In shipping and packages, revenue rose 25.3% to $28.54 billion, while volume increased 18.8% to 7.32 billion pieces.

“Given the lasting declines in mail that accompanied the 2007-2009 Great Recession, the Postal Service expects that the COVID-19 crisis may have similar effects on mail volume going forward and that it may never recover to its pre-pandemic levels,” said Chief Financial Officer Joseph Corbett. “Further, while we do believe that our package volumes will remain higher given what looks to be a potential permanent shift in consumer behavior, we do not expect our package revenue growth over the medium-to-long term to make up for our losses in mail service revenue caused by COVID-19.”

Meanwhile, total expenses increased by $2.34 billion, or 2.9%, to $82.31 billion. Compensation and benefits expenses increased by $1.2 billion, given workforce additions needed to address the surge in package volume, and increased overtime and paid sick leave resulting from the COVID-19 crisis.

Transportation expenses rose by $630 million, due mostly to increased package volumes and limited availability of commercial air transportation due to the pandemic, which resulted in higher shipping costs.

The pandemic also “significantly increased” expenses for supplies and services, such as personal protective equipment (PPE).

The USPS faced public and regulatory scrutiny in recent months, as cost-cutting measures launched by President Trump-appointee Postmaster General Louis DeJoy, who took the reins in May, were viewed as a political tool to curb mail-in voting.

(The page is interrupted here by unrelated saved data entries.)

-- ==== Sys2Proof/Laws/State.lean ====
section
/-! SUPPORT. What each named update of the state leaves alone: one lemma per update and field. -/
namespace Sys2Proof.Machine
open Sys2Proof

/-! ### setPort -/
@[simp] theorem setPort_variant (p : Plane) (i : Nat) (x : Port) : (setPort p i x).variant = p.variant := rfl
@[simp] theorem setPort_clock (p : Plane) (i : Nat) (x : Port) : (setPort p i x).clock = p.clock := rfl
@[simp] theorem setPort_draw (p : Plane) (i : Nat) (x : Port) : (setPort p i x).draw = p.draw := rfl
@[simp] theorem setPort_epoch (p : Plane) (i : Nat) (x : Port) : (setPort p i x).epoch = p.epoch := rfl
@[simp] theorem setPort_inforce (p : Plane) (i : Nat) (x : Port) : (setPort p i x).inforce = p.inforce := rfl
@[simp] theorem setPort_modes (p : Plane) (i : Nat) (x : Port) : (setPort p i x).modes = p.modes := rfl
@[simp] theorem setPort_links (p : Plane) (i : Nat) (x : Port) : (setPort p i x).links = p.links := rfl
@[simp] theorem setPort_tiles (p : Plane) (i : Nat) (x : Port) : (setPort p i x).tiles = p.tiles := rfl
@[simp] theorem setPort_dir (p : Plane) (i : Nat) (x : Port) : (setPort p i x).dir = p.dir := rfl
@[simp] theorem setPort_dirFlips (p : Plane) (i : Nat) (x : Port) : (setPort p i x).dirFlips = p.dirFlips := rfl
@[simp] theorem setPort_jobs (p : Plane) (i : Nat) (x : Port) : (setPort p i x).jobs = p.jobs := rfl
@[simp] theorem setPort_nextJob (p : Plane) (i : Nat) (x : Port) : (setPort p i x).nextJob = p.nextJob := rfl
@[simp] theorem setPort_entries (p : Plane) (i : Nat) (x : Port) : (setPort p i x).entries = p.entries := rfl
@[simp] theorem setPort_waits (p : Plane) (i : Nat) (x : Port) : (setPort p i x).waits = p.waits := rfl
@[simp] theorem setPort_joinWait (p : Plane) (i : Nat) (x : Port) : (setPort p i x).joinWait = p.joinWait := rfl
@[simp] theorem setPort_notices (p : Plane) (i : Nat) (x : Port) : (setPort p i x).notices = p.notices := rfl
@[simp] theorem setPort_evHeld (p : Plane) (i : Nat) (x : Port) : (setPort p i x).evHeld = p.evHeld := rfl
@[simp] theorem setPort_relBuf (p : Plane) (i : Nat) (x : Port) : (setPort p i x).relBuf = p.relBuf := rfl
@[simp] theorem setPort_gathers (p : Plane) (i : Nat) (x : Port) : (setPort p i x).gathers = p.gathers := rfl
@[simp] theorem setPort_nextGather (p : Plane) (i : Nat) (x : Port) : (setPort p i x).nextGather = p.nextGather := rfl
@[simp] theorem setPort_rsvs (p : Plane) (i : Nat) (x : Port) : (setPort p i x).rsvs = p.rsvs := rfl
@[simp] theorem setPort_ways (p : Plane) (i : Nat) (x : Port) : (setPort p i x).ways = p.ways := rfl
@[simp] theorem setPort_sramFlips (p : Plane) (i : Nat) (x : Port) : (setPort p i x).sramFlips = p.sramFlips := rfl
@[simp] theorem setPort_slices (p : Plane) (i : Nat) (x : Port) : (setPort p i x).slices = p.slices := rfl
@[simp] theorem setPort_cache (p : Plane) (i : Nat) (x : Port) : (setPort p i x).cache = p.cache := rfl
@[simp] theorem setPort_descs (p : Plane) (i : Nat) (x : Port) : (setPort p i x).descs = p.descs := rfl
@[simp] theorem setPort_dram (p : Plane) (i : Nat) (x : Port) : (setPort p i x).dram = p.dram := rfl
@[simp] theorem setPort_chans (p : Plane) (i : Nat) (x : Port) : (setPort p i x).chans = p.chans := rfl
@[simp] theorem setPort_evac (p : Plane) (i : Nat) (x : Port) : (setPort p i x).evac = p.evac := rfl
@[simp] theorem setPort_remaps (p : Plane) (i : Nat) (x : Port) : (setPort p i x).remaps = p.remaps := rfl
@[simp] theorem setPort_rowCopies (p : Plane) (i : Nat) (x : Port) : (setPort p i x).rowCopies = p.rowCopies := rfl
@[simp] theorem setPort_insts (p : Plane) (i : Nat) (x : Port) : (setPort p i x).insts = p.insts := rfl
@[simp] theorem setPort_binds (p : Plane) (i : Nat) (x : Port) : (setPort p i x).binds = p.binds := rfl
@[simp] theorem setPort_windows (p : Plane) (i : Nat) (x : Port) : (setPort p i x).windows = p.windows := rfl
@[simp] theorem setPort_regions (p : Plane) (i : Nat) (x : Port) : (setPort p i x).regions = p.regions := rfl
@[simp] theorem setPort_dw (p : Plane) (i : Nat) (x : Port) : (setPort p i x).dw = p.dw := rfl
@[simp] theorem setPort_ops (p : Plane) (i : Nat) (x : Port) : (setPort p i x).ops = p.ops := rfl
@[simp] theorem setPort_nextOp (p : Plane) (i : Nat) (x : Port) : (setPort p i x).nextOp = p.nextOp := rfl
@[simp] theorem setPort_evq (p : Plane) (i : Nat) (x : Port) : (setPort p i x).evq = p.evq := rfl
@[simp] theorem setPort_holds (p : Plane) (i : Nat) (x : Port) : (setPort p i x).holds = p.holds := rfl
@[simp] theorem setPort_evLost (p : Plane) (i : Nat) (x : Port) : (setPort p i x).evLost = p.evLost := rfl
@[simp] theorem setPort_lostFlag (p : Plane) (i : Nat) (x : Port) : (setPort p i x).lostFlag = p.lostFlag := rfl
@[simp] theorem setPort_counters (p : Plane) (i : Nat) (x : Port) : (setPort p i x).counters = p.counters := rfl
@[simp] theorem setPort_hists (p : Plane) (i : Nat) (x : Port) : (setPort p i x).hists = p.hists := rfl
@[simp] theorem setPort_samples (p : Plane) (i : Nat) (x : Port) : (setPort p i x).samples = p.samples := rfl
@[simp] theorem setPort_dirCe (p : Plane) (i : Nat) (x : Port) : (setPort p i x).dirCe = p.dirCe := rfl
@[simp] theorem setPort_dirUe (p : Plane) (i : Nat) (x : Port) : (setPort p i x).dirUe = p.dirUe := rfl
@[simp] theorem setPort_rvFix (p : Plane) (i : Nat) (x : Port) : (setPort p i x).rvFix = p.rvFix := rfl
@[simp] theorem setPort_dramHours (p : Plane) (i : Nat) (x : Port) : (setPort p i x).dramHours = p.dramHours := rfl
@[simp] theorem setPort_sramHours (p : Plane) (i : Nat) (x : Port) : (setPort p i x).sramHours = p.sramHours := rfl
@[simp] theorem setPort_sramPos (p : Plane) (i : Nat) (x : Port) : (setPort p i x).sramPos = p.sramPos := rfl
@[simp] theorem setPort_sramPasses (p : Plane) (i : Nat) (x : Port) : (setPort p i x).sramPasses = p.sramPasses := rfl
@[simp] theorem setPort_dramPasses (p : Plane) (i : Nat) (x : Port) : (setPort p i x).dramPasses = p.dramPasses := rfl
@[simp] theorem setPort_flashWays (p : Plane) (i : Nat) (x : Port) : (setPort p i x).flashWays = p.flashWays := rfl
@[simp] theorem setPort_flashRows (p : Plane) (i : Nat) (x : Port) : (setPort p i x).flashRows = p.flashRows := rfl
@[simp] theorem setPort_flashEvac (p : Plane) (i : Nat) (x : Port) : (setPort p i x).flashEvac = p.flashEvac := rfl
@[simp] theorem setPort_tapTime (p : Plane) (i : Nat) (x : Port) : (setPort p i x).tapTime = p.tapTime := rfl
@[simp] theorem setPort_winSeq (p : Plane) (i : Nat) (x : Port) : (setPort p i x).winSeq = p.winSeq := rfl
@[simp] theorem setPort_winStart (p : Plane) (i : Nat) (x : Port) : (setPort p i x).winStart = p.winStart := rfl
@[simp] theorem setPort_winEnd (p : Plane) (i : Nat) (x : Port) : (setPort p i x).winEnd = p.winEnd := rfl
@[simp] theorem setPort_taps (p : Plane) (i : Nat) (x : Port) : (setPort p i x).taps = p.taps := rfl
@[simp] theorem setPort_frames (p : Plane) (i : Nat) (x : Port) : (setPort p i x).frames = p.frames := rfl
@[simp] theorem setPort_gated (p : Plane) (i : Nat) (x : Port) : (setPort p i x).gated = p.gated := rfl
@[simp] theorem setPort_joinHeld (p : Plane) (i : Nat) (x : Port) : (setPort p i x).joinHeld = p.joinHeld := rfl
@[simp] theorem setPort_ended (p : Plane) (i : Nat) (x : Port) : (setPort p i x).ended = p.ended := rfl
@[simp] theorem setPort_staleTags (p : Plane) (i : Nat) (x : Port) : (setPort p i x).staleTags = p.staleTags := rfl
@[simp] theorem setPort_lats (p : Plane) (i : Nat) (x : Port) : (setPort p i x).lats = p.lats := rfl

After facing criticism and the threat of an FBI investigation, DeJoy said over the summer that he would suspend the planned reforms until after the election.

Also read: Trump has now admitted he’s blocking financial rescue of post office to curb role of mail-in votes in November election.

“2020 has been an extraordinary year for the Postal Service and the nation,” DeJoy said. “Amid the tumult of the COVID-19 pandemic — and with the challenges of the election, disruption in workforce, rapid changes in our marketplace and long-term financial distress — the 644,000 women and men of the Postal Service delivered for the American public.”